Alles. Schobüll ist sehr lebenswert. Es wohnen dort überwiegend ältere Menschen in Häusern auf großen Grundstücken. Wenn man sich jetzt überlegt, wie wir den Zuzug von jüngeren Menschen ermöglichen wollen, müssen wir uns etwas einfallen lassen. So, wie es momentan ist, wird das nichts. Denn jüngere Leute können die Schobüller Preise nicht bezahlen.

Wir müssen mit den Schobüllern gemeinsam eine Lösung finden. Denn wenn wir das nicht machen, bricht die Infrastruktur dort irgendwann weg: Dann ist der Kindergarten, die Grundschule, der Kaufmann weg. Und das wäre zu schade. Eine Idee wäre es, die ganz großen Grundstücke zu teilen.

Über genau diese Idee haben wir schon vor einem Jahr auch schon geredet.

Das ist bei den Schobüllern angekommen, das war ja wichtig. Wir wollen sie ja mitnehmen. Die merken dort ja selber, dass die leersteheden Häuser von solventen Außenstehenden gekauft werden, die sie als Ferienhäuser nutzen. Der Ort blutet aus – und das ist nicht im Sinne der Schobüller.

Ein letztes Thema, das uns auch im Herbst weiter beschäftigen wird: Harmsens Koppel.
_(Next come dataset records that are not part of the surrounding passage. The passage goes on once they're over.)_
/-- Every register cell but the listed registers' reads as before. -/
def SameCellsBut (rs : List Reg) (s t : State) : Prop := ∀ a : Nat, a ∉ rs.map busAddr → t.cellAt a = s.cellAt a

/-- All hardware state but the register cells is as before: the RAMs, the tag pools, what the responders have been
asked, `armed`, the cached ganged table. -/
def SameHardwareButCells (s t : State) : Prop := t.hw = { s.hw with regs := t.hw.regs }

/-! ## Canonical form -/

/-- Every sparse store is in canonical form. -/
def State.memWf (s : State) : Bool :=
  s.hw.regs.wf (resetValue s.cfg)
    && s.hw.crumbRam.wf (fun _ => 0#32) && s.hw.camRam.wf (fun _ => 0#32) && s.hw.gangedRam.wf (fun _ => 0#32)
    && s.hw.tagpoolClean.wf (fun _ => false) && s.hw.rstseqPending.wf (fun _ => false)
    && s.hw.ramInitPending.wf (fun _ => false)
    && s.fault.fatalOccurred.wf (fun _ => false) && s.fault.phase.wf (fun _ => Phase.idle)
    && s.fault.registered.wf (fun _ => false)
    && s.io.env.wf favourable

/-! ## Between two operations -/

/-- Nothing is in flight but, perhaps, the end of interrupt of a SERVICE and the step 15 and Result of a RSTDRAIN: the
mutex is free (R62), the cursor has no value (R60), nor has the recovery's position unless it is at step 15 (R61), the
values of a HANDLE and the capture buffer are gone (R59, R65), the snapshot is empty (R64). -/
def State.atRest (s : State) : Prop :=
  s.seq = { wlkTail := s.seq.wlkTail, rcvTail := s.seq.rcvTail, rcvStep := s.seq.rcvTail.map (fun _ => 15) }

/-- The invariant every step keeps: canonical stores, and nothing in flight between two operations. -/
def Inv (s : State) : Prop := s.memWf = true ∧ s.atRest

/-! ## Runs of one command alone -/

/-- No other agent moves during the next command, no SERVICE owes its end of interrupt, the mutex is free. -/
def Quiet (s : State) : Prop := s.io.sched = [] ∧ s.seq.wlkTail = none ∧ s.seq.lock = .free

/-- Whether an operation is a command of the walker (R18): everything but RSTDRAIN and the two bus accesses. -/
def isWalkerCommand : Instr → Bool
  | .rstdrain _ _ => false
  | .rd32 _ => false
  | .wr32 _ _ => false
  | _ => true

/-! ## What a HANDLE finds (R163, R211, R243) -/

/-- The status register a HANDLE of kind `k` reads and clears; for MCTRL `i` is the link index (R243). -/
def statusReg (c : Config) (k : Kind) (i : Nat) : Reg :=
  if k = .mctrl then .intrStatus (mc c i) else .node k i .errStatus

/-- The enable register of a HANDLE in a tree. -/
def enableReg (c : Config) (k : Kind) (i : Nat) (t : Tree) : Reg :=
  if k = .mctrl then .intrStallEn (mc c i) else .node k i (.reportEn t)

/-- The instance whose status register that is. -/
def statusNode (c : Config) (k : Kind) (i : Nat) : Nat := if k = .mctrl then mc c i else i

/-- A schedule in which one step of another agent falls before the access number `n` of a command (from 0), and no other
step does. -/
def onlyBefore (n : Nat) (m : Move) : List (List Move) := List.replicate n [] ++ [[m]]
Es ist einfach so, dass wir viele Pendler haben, die müssen irgendwo parken. Die parken bisher die Straßen in Rödemis voll. Und deshalb wollen wir den Parkplatz auf Harmsens Koppel. Das Thema ist sehr emotional, ich hoffe, dass wir das auf einer vernünftigen Ebene hinkriegen. Das entlastet die Seitenstraßen in Rödemis und dann werden die Bürger auch wieder zufriedener sein.